# quick electrical question about diodes?



## stephenscity (Oct 26, 2011)

I have completed the rewiring of my super c and all is working great however I seem to be having a drain on the battery when it sets.The battery is old but still takes charge. If I disconnect it while setting it seems to hold O.K. The alternator is a delco single wire. Have checked everything and have no shorts and the starter was just rebuilt. I thought about a kill switch or diode but if I go diode am not sure what type or how it would work. There is nothing on the electical except ignition. nolights or accessories. Any Ideas?


----------



## cyrush (Apr 20, 2010)

Silly Question??

If you disconnect the alternator, do y ou still have a drain ?? If so it could be a faulty rectifier diode in the alternator, Alternator generates A Cvoltage in a 3 phase configuration and the diode rectifier converts this to DC 12 -14 volts. whilst the diodes can be considered as a one way valve to electrical flow, they can occasionally fail open circuit which will drain a battery as you are experiencing.


----------



## Mickey (Aug 14, 2010)

Slight disagreement. An open diode doesn't pass current in either direction. A diode that fails shorted can pass current in both directions. Being a little loose in saying shorted as it could be a med-low resistance but not totally shorted.
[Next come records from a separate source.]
@[simp] theorem setW_cur (s : State) (k : Nat) (w : Warp) : (setW s k w).cur = s.cur := by unfold setW; split <;> rfl
@[simp] theorem setW_f (s : State) (k : Nat) (w : Warp) : (setW s k w).f = s.f := by unfold setW; split <;> rfl
@[simp] theorem setW_grp (s : State) (k : Nat) (w : Warp) : (setW s k w).grp = s.grp := by unfold setW; split <;> rfl
@[simp] theorem setW_evq (s : State) (k : Nat) (w : Warp) : (setW s k w).evq = s.evq := by unfold setW; split <;> rfl
@[simp] theorem setW_sched (s : State) (k : Nat) (w : Warp) : (setW s k w).sched = s.sched := by unfold setW; split <;> rfl
@[simp] theorem setW_bootEnds (s : State) (k : Nat) (w : Warp) : (setW s k w).bootEnds = s.bootEnds := by unfold setW; split <;> rfl
@[simp] theorem setW_tick (s : State) (k : Nat) (w : Warp) : (setW s k w).tick = s.tick := by unfold setW; split <;> rfl
@[simp] theorem setW_fibs (s : State) (k : Nat) (w : Warp) : (setW s k w).fibs = s.fibs := by unfold setW; split <;> rfl
@[simp] theorem setW_wgs (s : State) (k : Nat) (w : Warp) : (setW s k w).wgs = s.wgs := by unfold setW; split <;> rfl
@[simp] theorem setW_launches (s : State) (k : Nat) (w : Warp) : (setW s k w).launches = s.launches := by unfold setW; split <;> rfl
@[simp] theorem setW_comps (s : State) (k : Nat) (w : Warp) : (setW s k w).comps = s.comps := by unfold setW; split <;> rfl
@[simp] theorem setW_pipes (s : State) (k : Nat) (w : Warp) : (setW s k w).pipes = s.pipes := by unfold setW; split <;> rfl
@[simp] theorem setW_clusters (s : State) (k : Nat) (w : Warp) : (setW s k w).clusters = s.clusters := by unfold setW; split <;> rfl
@[simp] theorem setW_cores (s : State) (k : Nat) (w : Warp) : (setW s k w).cores = s.cores := by unfold setW; split <;> rfl
@[simp] theorem setW_mem (s : State) (k : Nat) (w : Warp) : (setW s k w).mem = s.mem := by unfold setW; split <;> rfl
@[simp] theorem setW_slices (s : State) (k : Nat) (w : Warp) : (setW s k w).slices = s.slices := by unfold setW; split <;> rfl
@[simp] theorem setW_hostMem (s : State) (k : Nat) (w : Warp) : (setW s k w).hostMem = s.hostMem := by unfold setW; split <;> rfl
@[simp] theorem setW_peerMem (s : State) (k : Nat) (w : Warp) : (setW s k w).peerMem = s.peerMem := by unfold setW; split <;> rfl
@[simp] theorem setW_memBad (s : State) (k : Nat) (w : Warp) : (setW s k w).memBad = s.memBad := by unfold setW; split <;> rfl
@[simp] theorem setW_hist (s : State) (k : Nat) (w : Warp) : (setW s k w).hist = s.hist := by unfold setW; split <;> rfl
@[simp] theorem setW_cacheBad (s : State) (k : Nat) (w : Warp) : (setW s k w).cacheBad = s.cacheBad := by unfold setW; split <;> rfl
@[simp] theorem setW_sealMap (s : State) (k : Nat) (w : Warp) : (setW s k w).sealMap = s.sealMap := by unfold setW; split <;> rfl
@[simp] theorem setW_ctxs (s : State) (k : Nat) (w : Warp) : (setW s k w).ctxs = s.ctxs := by unfold setW; split <;> rfl
@[simp] theorem setW_queues (s : State) (k : Nat) (w : Warp) : (setW s k w).queues = s.queues := by unfold setW; split <;> rfl
@[simp] theorem setW_parts (s : State) (k : Nat) (w : Warp) : (setW s k w).parts = s.parts := by unfold setW; split <;> rfl
@[simp] theorem setW_redns (s : State) (k : Nat) (w : Warp) : (setW s k w).redns = s.redns := by unfold setW; split <;> rfl
@[simp] theorem setW_outst (s : State) (k : Nat) (w : Warp) : (setW s k w).outst = s.outst := by unfold setW; split <;> rfl
@[simp] theorem setW_soft (s : State) (k : Nat) (w : Warp) : (setW s k w).soft = s.soft := by unfold setW; split <;> rfl
@[simp] theorem setW_stage (s : State) (k : Nat) (w : Warp) : (setW s k w).stage = s.stage := by unfold setW; split <;> rfl
@[simp] theorem setW_msix (s : State) (k : Nat) (w : Warp) : (setW s k w).msix = s.msix := by unfold setW; split <;> rfl
@[simp] theorem setW_msixTab (s : State) (k : Nat) (w : Warp) : (setW s k w).msixTab = s.msixTab := by unfold setW; split <;> rfl
@[simp] theorem setW_msixPend (s : State) (k : Nat) (w : Warp) : (setW s k w).msixPend = s.msixPend := by unfold setW; split <;> rfl
@[simp] theorem setW_accw (s : State) (k : Nat) (w : Warp) : (setW s k w).accw = s.accw := by unfold setW; split <;> rfl
@[simp] theorem setW_prolTurn (s : State) (k : Nat) (w : Warp) : (setW s k w).prolTurn = s.prolTurn := by unfold setW; split <;> rfl
@[simp] theorem setW_nextId (s : State) (k : Nat) (w : Warp) : (setW s k w).nextId = s.nextId := by unfold setW; split <;> rfl
@[simp] theorem setW_tt (s : State) (k : Nat) (w : Warp) : (setW s k w).tt = s.tt := by unfold setW; split <;> rfl
@[simp] theorem setW_netq (s : State) (k : Nat) (w : Warp) : (setW s k w).netq = s.netq := by unfold setW; split <;> rfl
@[simp] theorem setW_gated (s : State) (k : Nat) (w : Warp) : (setW s k w).gated = s.gated := by unfold setW; split <;> rfl
@[simp] theorem setW_retries (s : State) (k : Nat) (w : Warp) : (setW s k w).retries = s.retries := by unfold setW; split <;> rfl
@[simp] theorem setW_linksDown (s : State) (k : Nat) (w : Warp) : (setW s k w).linksDown = s.linksDown := by unfold setW; split <;> rfl
@[simp] theorem setW_closed (s : State) (k : Nat) (w : Warp) : (setW s k w).closed = s.closed := by unfold setW; split <;> rfl
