/-! Events: placement, launches, queues. -/

/-- 24 R400's example: counts (5, 0, 9, 2, 0, 3, 1, 4) on clusters 20 to 29. -/
theorem test_apportion_example :
    apportion [20, 21, 22, 23, 24, 25, 26, 27, 28, 29] [5, 0, 9, 2, 0, 3, 1, 4] =
      [(0, [20, 21]), (2, [22, 23, 24]), (3, [25]), (5, [26]), (6, [27]), (7, [28, 29])] ∧
    apportion [20, 21] [1, 1, 1] = [(0, [20]), (1, [21]), (2, [20])] ∧ apportion [20] [0, 0] = [] := by decide
/-- An accepted launch of one work item on partition 0 with nothing placed. -/
def launchS : State :=
  { checkIn idle with
    fibs := [], warps := [], wgs := []
    launches := [(1, { Launch.none with live := true, hdr := placedHeader, comp := 1 })] }
theorem test_placement_meets :
    (getL launchS 1).live = true ∧ (getL launchS 1).empty = false ∧ (getL launchS 1).cancelled = false ∧
    (getL launchS 1).pipe = none ∧ (getPart launchS (getL launchS 1).part).pre = 0 ∧ (∀ x ∈ launchS.launches, x.1 < 1 → placement launchS x.1 = none) ∧
    nextWg (getL launchS 1).hdr (getL launchS 1).nextG = some 0 ∧ (candidates launchS 1 0).head? = some 0 ∧
    (placeOn launchS 1 0 0).isSome = true ∧ (placeWarp launchS 1 0 0 0).isSome = true ∧ launchS.cur = .none ∧
    0 < hNfib (getL launchS 1).hdr := by decide +kernel
/-- The placed fibre starts with fmode of the header and one live lane (06 R108, 02 R19). -/
theorem test_placement_result :
    (match exec (.workgroupPlacement 1) launchS with
      | .next t => (getF t 0).st == .ready && (getF t 0).fmode == 1 && (getF t 0).live == 0xFFFFFFFF#32 &&
          (getW t 0).base == 0 && (getWg t (wgKey 1 0)).live
      | .fault _ => false
      | .refused _ => false) = true := by decide +kernel
/-- A workgroup whose one warp has retired, its slot still reserved. -/
theorem test_release_group_meets :
    let s := modWg { freeFrond with warps := [(0, { Warp.none with live := true, launch := 1, resv := 32, retired := true })] }
      (wgKey 1 0) fun w => { w with warps := [] }
    s.cur = .none ∧ (getWg s (wgKey 1 0)).live = true ∧ (getWg s (wgKey 1 0)).warps = [] ∧ (getCl s 0).frondWg = none ∧
    (getCl s 0).frondQ = [] ∧ (getCl s 0).tbq = [] ∧ retiredSlots s 0 1 0 = [0] := by decide +kernel
theorem test_retire_meets :
    let s := checkIn { idle with f := { idle.f with st := .ended } }
    s.cur = .none ∧ (getW s 0).live = true ∧ (getW s 0).retired = false ∧ (getW s 0).pend = [] ∧ (getF s 0).st = .ended ∧ (getF s 0).cnt = [0, 0, 0, 0] ∧
    (getF s 1).st = .absent ∧ (getF s 2).st = .absent ∧ (getF s 3).st = .absent := by decide +kernel
/-- Stage 0 of an apportioned pipeline on clusters 3 and 4, batch 0 recorded without tokens, or no batch recorded. -/
def apS (b : Option Batch) : State :=
  { launchS with
    launches := [(1, { Launch.none with live := true, hdr := placedHeader, comp := 1, pipe := some 9, clusters := [3, 4], batch := b })]
    pipes := [(9, { Pipeline.none with live := true, desc := BitVec.ofNat 2048 (1 + 2 ^ 4 + 2 ^ 9 + 2 * 2 ^ 21), stages := [1], placed := true
                                       bufs := [⟨0, 4096, 2, 128, 0, 0, [⟨.empty, 0, []⟩, ⟨.empty, 0, []⟩], true⟩] })]
    mem := (withDesc 2 { flatDesc with
      esize := 2
      axes := [{ Axis.none with extm1 := 7, width := 32, stride := 4, toff := 68, cap := 4, count := 1, wcount := 1 }] }
      [⟨0, 0x400000, 0, 0, 1⟩] (flat launchS)).mem }
theorem test_batch_meets :
    let s := apS none
    let l := getL s 1
    l.pipe = some 9 ∧ nextWg l.hdr l.nextG = some 0 ∧ apportioned s 1 = true ∧ l.clusters ≠ [] ∧ l.batch = none ∧ eligible s 1 0 = true ∧
    (∀ e, e < pNexp (getP s 9).desc → (countAt s l (pAph (getP s 9).desc) e).isSome = true) := by decide +kernel
theorem test_not_created_meets :
    let s := apS (some ⟨0, [0], []⟩)
    let l := getL s 1
    (getP s 9).live = true ∧ apportioned s 1 = true ∧ (getPart s l.part).pre = 0 ∧ eligible s 1 0 = true ∧
    batchOf l.hdr 0 = 0 ∧ expertOf l.hdr 0 = 0 ∧ l.skipped = [] ∧ 0 < taskReach s 1 := by decide +kernel
theorem test_completion_meets :
    let c : Comp := { Comp.none with live := true, launches := [1], cause := 0x153, ncause := 1, tag := 7 }
    let s : State := { launchS with comps := [(1, c)], launches := [(1, { Launch.none with live := true, empty := true })] }
    (getC s 1).live = true ∧ (getC s 1).more = false ∧ (getC s 1).tt = none ∧ launchDone s 1 = true ∧ starves s 1 = false ∧
    c.cause < 2 ^ 9 ∧ c.ncause < 2 ^ 8 ∧ c.site < 2 ^ 16 ∧ c.orig < 2 ^ 9 ∧ c.drops < 2 ^ 32 := by decide +kernel
theorem test_completion_record_meets :
    let s : State := flat (checkIn idle)
    (match locatePkt s 0 (getCtx s 0).part true 0x100#64 32 with
      | .ok (.dev pa) => pa == 0x100
      | _ => false) = true := by decide +kernel
/-- A warp whose fibre 0 asks for 40 rows; core 0 has room. -/
def growS : State := checkIn { idle with w := { idle.w with rg := [(0, 0, 40, 0)] } }
theorem test_grow_meets :
    oldestGrow growS 0 = some (0, 40, 0) ∧
    (∀ x ∈ (getW growS 0).rg, 0 ≤ x.2.2.2) ∧
    runFree (coreRuns growS 0 0) (getW growS 0).base (roundUp8 40) = true ∧ growS.cur = .none ∧
    (let s : State := { growS with warps := [(0, { getW growS 0 with base := 1000 })] }
     runFree (coreRuns s 0 0) (getW s 0).base (roundUp8 40) = false ∧ fitRun (coreRuns s 0 0) (roundUp8 40) = some 0) := by
  decide +kernel
theorem test_eviction_meets :
    let s : State := { growS with fibs := growS.fibs.map fun x => (x.1, { x.2 with st := .waiting [.stop] }) }
    (∀ j ∈ resident s 0, rgBlocked s j = true) ∧ (∃ j ∈ resident s 0, (getW s j).rg ≠ []) ∧
    youngest s (resident s 0) = some 0 := by decide +kernel
theorem test_restore_slot_meets :
    let s0 := checkIn { idle with w := { idle.w with resv := 0 }, f := { idle.f with saved := true } }
    let s := modCore s0 0 fun c => { c with evicted := [⟨0, 32, []⟩] }
    (getCore s 0).evicted = [⟨0, 32, []⟩] ∧ (getW s 0).live = true ∧ fitRun (coreRuns s 0 0) 32 = some 0 ∧
    oldestGrow s 0 = none ∧
    (getF s 0).saved = true ∧ (getF s 0).st ≠ .absent := by decide +kernel
theorem test_row_words_meet : [.rgrow px 32, .rgrow px 1, .rshrink px 32, .rshrink px 1].all (on vecG) = true ∧
    inHandler vecG.f = false ∧ (rW vecG).rows.length = 32 ∧ vecG.w.rows.length = 32 ∧ vecG.w.pend = [] := by decide +kernel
Can test as cyrush suggested but also put a multimeter across the output terminal to ground and check for resistance. Should be fairly low in one direction and high (multiple k ohms in the other direction.


----------



## Miaugi (May 29, 2011)

I had a similar problem with my IH 484 and decided the easiest way to solve it was to install a battery cut-off switch. This totally isolates the battery when not in use and serves (somewhat) as a theft deterrent as an added bonus. If you are interested I think I have another cut-off switch lying around that I could sell at a reasonable cost.


----------